By Miriam Cook, UK, Ireland & Channel Islands Country Manager, WhereScape
It's a notable characteristic of large-scale decision support systems — data warehouses, data marts, business intelligence applications — that after initial costs of extending and operating, these environments scale as fast, or faster, than the growth of their user communities. It's often referred to as “the success conundrum”.
The explanation is straightforward, intuitive and undoubtedly correct. The more you give people, in terms of data and analytical functionality, the more they want. Demand, where data-driven decision-making is concerned, is not only perennial, it’s insatiable.
This is compounded by the fact that no matter how sophisticated, comprehensive or useful the current data warehouse is, users perceive it as not meeting their newest requirements. Decision makers want what they don’t yet have and that becomes their focus. In other words, the decision support infrastructure is outdated as soon as its introduced.
But while the problem of rising user expectations has always been with us, the gap between what users expect and what IT organisations can provide has widened over time as they have become constrained by lower budgets for entitlement, new application spending controlled by the business and reduced IT headcount.
As IT organisations struggle to maintain hard-won gains in business intelligence with fewer people and smaller budgets, the emergence of the Big Data revolution threatens to create an entirely new class of demand for data and applications within business and functional groups.
What can be done?
Smart IT organisations are seeking to spend their scarce human talent — their collective ingenuity — building value that internal customers within the organisation perceive to be valuable: new, enabling, differentiating. Today, that ingenuity is trapped because IT teams are spending most or all of their time performing routine internally- focused tasks, many of them invisible to internal business constituents.

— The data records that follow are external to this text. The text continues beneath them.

-- ==== Sys2Proof/Machine/Security.lean ====
section
/-! DEFINITION. Detectors, keys, zeroisation, the security log and the debug lock (15_security.md). -/

namespace Sys2Proof.Machine

/-! ### Fuses burnt (R466, R467) and the key ladder (R392, R393) -/

/-- Bits of a fuse word are burnt, with the reads that show them afterwards: whether the burn succeeds, and the state with
the bits in use if any read shows them. -/
def State.burn (s : State) (w : Nat) (bits : Word) (burnt : BitVec 3) : Bool × State :=
  let put (t : Tbl Word) : Tbl Word := if burnt = 0 then t else tmod t w 0 (· ||| bits)
  (burnt == 7, s.modLcy (fun l => { l with fuses := put l.fuses, use := put l.use }))

/-- Bit of a thermometer's step k, from 1. -/
def stepBit (k : Nat) : Word := (1 : Word) <<< (k - 1)

/-- The DUK: the words of the copy in use. -/
def State.dukWords (s : State) (copy : Nat) : List Word := (List.range 8).map (fun i => s.fuse (64 + 8 * copy + i))

/-- The DIK's public keys, 64 and 1,184 bytes; none without a DUK or while the BKR is empty. -/
def State.dik (s : State) : Option (List Byte) :=
  match s.sec.duk, s.sec.bat.bkr with
  | some d, some b => some ((Config.dik (s.dukWords d) b ++ List.replicate 1248 0).take 1248)
  | _, _ => none

/-- ENROL_ID's 8 bytes, 0 while there is no DIK (R393). -/
def State.enrolId (s : State) : List Byte :=
  match s.dik with
  | some k => (Config.sha256 k ++ List.replicate 8 0).take 8
  | none => List.replicate 8 0

/-- ENROL_ID as two words, bytes 0 to 3 then 4 to 7, big-endian (Table 15-11). -/
def State.enrolWords (s : State) : List Word := [wd (beNat (s.enrolId.take 4)), wd (beNat (s.enrolId.drop 4))]

/-- A draw of the TRNG. -/
def State.random (s : State) : Nat × State := (Config.random s.freeCtr, { s with freeCtr := s.freeCtr + 1 })

/-! ### Zeroisation (R403, R404, Table 15-7) -/

/-- A session in flight: placed, and no record sealed (R216). -/
def Session.inFlight (x : Session) : Bool := x.cell.isSome && x.record.isNone || x.phase == .sealing

/-- An accepted record whose OPEN was not sent (R404). -/
def State.unsent (s : State) (x : Session) : Bool :=
  x.outcome == some .accept && !x.decided && match x.record with
    | some n => (match s.jrec n with | some r => !r.nowhere | none => true)
    | none => false

/-- Step 2: segment controllers stop, cartridges power off, audio stops; sessions in flight count as aborts, and a sealed
one counts with the outcome of its record. -/
def State.zeroStop (s : State) : State :=
  let s := s.fare.sessions.foldl (fun s p =>
    if p.2.counted then s
    else if p.2.inFlight then s.countOutcome p.1 .abort
    else match p.2.outcome with | some o => s.countOutcome p.1 o | none => s) s
  let seg (g : Seg) : Seg :=
    { started := g.started, stopped := true, lonely := g.lonely, quiet := g.quiet, cycled := g.cycled, seq0 := g.seq0 }
  let s := { s with lane := { s.lane with segs := tmap s.lane.segs (fun _ g => seg g)
                                          units := tmap s.lane.units (fun _ u => { u with outstanding := none, echo := none, reassign := false }) } }
  let s := (List.range 8).foldl (fun s n => s.modSeg n seg) s
  let s := (List.range 4).foldl (fun s n =>
    (s.cartOff n).modCart n (fun c => { cdHigh := c.cdHigh, cdSince := c.cdSince, sealedOff := true })) s
  s.modAud (fun a => { a with muted := true, prompts := [], tx := [] })

/-- Step 3: every cell stops and is cleared. -/
def State.zeroCells (s : State) : State :=
  let stop (c : Cell) : Cell := if c.state = .absent ∨ c.state = .quarantined then c else
    { state := .faulted, hgen := (c.hgen + 1) % 65536, changed := s.sec32, placed := c.placed }
  let s := s.modSea (fun a =>
    { a with cells := tmap a.cells (fun _ c => stop c), slots := [], leases := [], jobs := [], waiting := [], drainCells := []
             drainClusters := [], l2Check := [], pairs := [] })
  let s := { s with mem := { s.mem with lines := [] } }
  s.modTest (fun x => { x with reqs := [], loans := [], l2 := [], again := [], echoOpen := [], loopback := [] })

/-- Step 4: queues and translation tables of every instance; what was in transit or held in a window is lost. -/
def State.zeroQueues (s : State) : State :=
  let s := s.evtReset
  let tags := s.ins.insts.map (·.1)
  let s := tags.foldl (fun s t =>
    (s.modInst t (fun i => { i with qps := [], root := none })).modEvq t (fun e => { e with active := false })) s
  let s := s.modEvt (fun e => { e with disabledByZ := tags })
  let s := { s with ins := { s.ins with tlb := [] } }
  s.modNet (fun n => { n with rxPosts := [], txWaits := [] })

/-- Step 5: hub store but for the hub journal buffer; the object table, leases, Bloom filters, used-ticket sets and the
configuration go with it, but for what Table 15-8 keeps. -/
def State.zeroStore (s : State) : State :=
  let old := s.cfg
  let kept : Cfg := { ports := old.ports, ifs := old.ifs, ingress := old.ingress, egress := old.egress, queues := old.queues, tdm := old.tdm
                      params := old.params.filter (fun p => p.1 = 0x0901) }
  let doms := old.domains
  let s := { s with man := { s.man with pages := [(0, kept)], cur := 0, versions := [], mans := [] } }
  let s := doms.foldl (fun s p => s.domainCommitted p.1 (some p.2) none) s
  let keep (r : JRec) : Bool := r.index.isSome
  let s := s.modFare (fun a => { a with sessions := [], shadows := [], used := [], chains := [], records := a.records.filter (fun p => keep p.2) })
  let s := s.modAud (fun a => { a with ver := 0, rx := tmap a.rx (fun _ x => { packets := x.packets }), buses := [] })
  let hub (a : Nat) : Bool := decide (a < 0x100000000)
  { s with cap := { s.cap with objs := [], broadcasts := [], faults := [] }
           mem := { s.mem with bytes := s.mem.bytes.filter (fun p => !hub p.1), tags := s.mem.tags.filter (fun g => !hub (16 * g)), refusals := [] } }

/-- Zeroisation starts: its hardware steps run, and the steward's restart begins. -/
def State.zeroise (s : State) (cause : Nat) : State :=
  if s.sec.zeroised || s.sec.zeroising.isSome then s
  else
    let flying := (s.fare.sessions.filter (fun p => p.2.inFlight)).length
    let unsent := (s.fare.sessions.filter (fun p => s.unsent p.2)).length
    let s := (s.modBat (fun b => { b with bkr := none })).modSec (fun x =>
      { x with keys := [], keysMade := false, zeroising := some (cause, flying, unsent), debugArmed := none, importFails := [], importUntil := [] })
    let s := { s with cap := { s.cap with sealKey := none } }
    s.zeroStop.zeroCells.zeroQueues.zeroStore.restartBegin false
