/-- LANE_FORGET's work. -/
def laneForgetWork (_tag : Nat) (_io : HostIo) (a : List Word) (s : State) : Answer :=
    let lane := fld (arg a 1) 6 0
    match (s.unit lane).state with
    | .present => .status 0x0505 s
    | .absent => .ok [] ((s.modUnit lane (fun u => { ({} : LaneUnit) with g := u.g, changed := s.sec32 })).modSeg (laneSeg lane)
        (fun g => { g with probes := g.probes.filter (· ≠ lane) }))
    | .vacant => .ok [] s

/-- LANE_FORGET (R181). -/
def execLaneForget (t tag : Nat) (io : HostIo) (s : State) : Out :=
  .next (s.run laneForgetDef (laneForgetWork tag io) t tag io)

end Sys2Proof.Machine
end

Most of those tasks are either susceptible to automation (so that no human labour is spent performing them) or acceleration (so that less human labour is spent performing them).
So what can be done? IT organisations need to move to a model that focuses on acceleration and automation, replacing human labour with software to reduce cycle time and cost.
IT departments can't keep saying “Give me more money, more people and more time, and I’ll do what I have done in the past”. Instead, they need to change how they produce decision support infrastructure to work effectively with fewer people, less money and less time and produce more than they were expected to deliver in the past. In this context, shifting to acceleration and automation is easy to understand and has obvious benefits for IT leadership.
Automation is the answer
According to IT leaders who have made the change, the secret is to place the emphasis for the transformation on ingenuity. Data warehouse automation (DWA) frees trapped ingenuity, liberating an IT organisation to pursue strategies for differentiating the company through data-driven decision-making. It’s a strategy for shifting human and capital resources away from repetitive tasks to value creation, and restoring data warehousing teams to relevance and leadership in their organisations.
Data warehouse automation is an integrated platform of tools designed to automate routine IT tasks associated with designing, building, operating and modifying data warehouses and data marts, or accelerating tasks that cannot be completely automated.
Implementing data warehouse automation methods and tools allows IT teams to:
• Respond to business requests in days with accurate time, cost and resource estimates
• Deliver completed data warehouses, data marts and BI environments in far less time
• Rework existing data warehouses, data marts and BI environments in response to business changes in hours or days.
Choosing Your First DWA project
The key to a successful transition to data warehouse automation is choosing an initial project carefully and increasing the usage consistently over time. First projects for data warehouse automation and acceleration should be ones that internal customers believe are critical to their success and where the ability to deliver value rapidly is particularly important.
Initial projects can be a ground-up build of a new data warehouse, a migration of an existing data warehouse to a new technology infrastructure, construction of a data mart, consolidation of multiple data marts, or data warehouse augmentation.
Automation has the potential to free scarce resources for high-value tasks in data warehousing, business intelligence and big data teams. It can also enable IT teams to rebuild cordial, collegial relationships with internal customers in business units and functional groups at a time when their attention and budgets are shifting toward other sources of ingenuity for business intelligence and advanced analytical needs.
Successful data warehouse automation initiatives will result in more customer-perceived value delivered faster, with fewer resources and less rework. Doing a better job in less time, for a lower cost and at reduced risk? Now that's the kind of success conundrum everyone likes!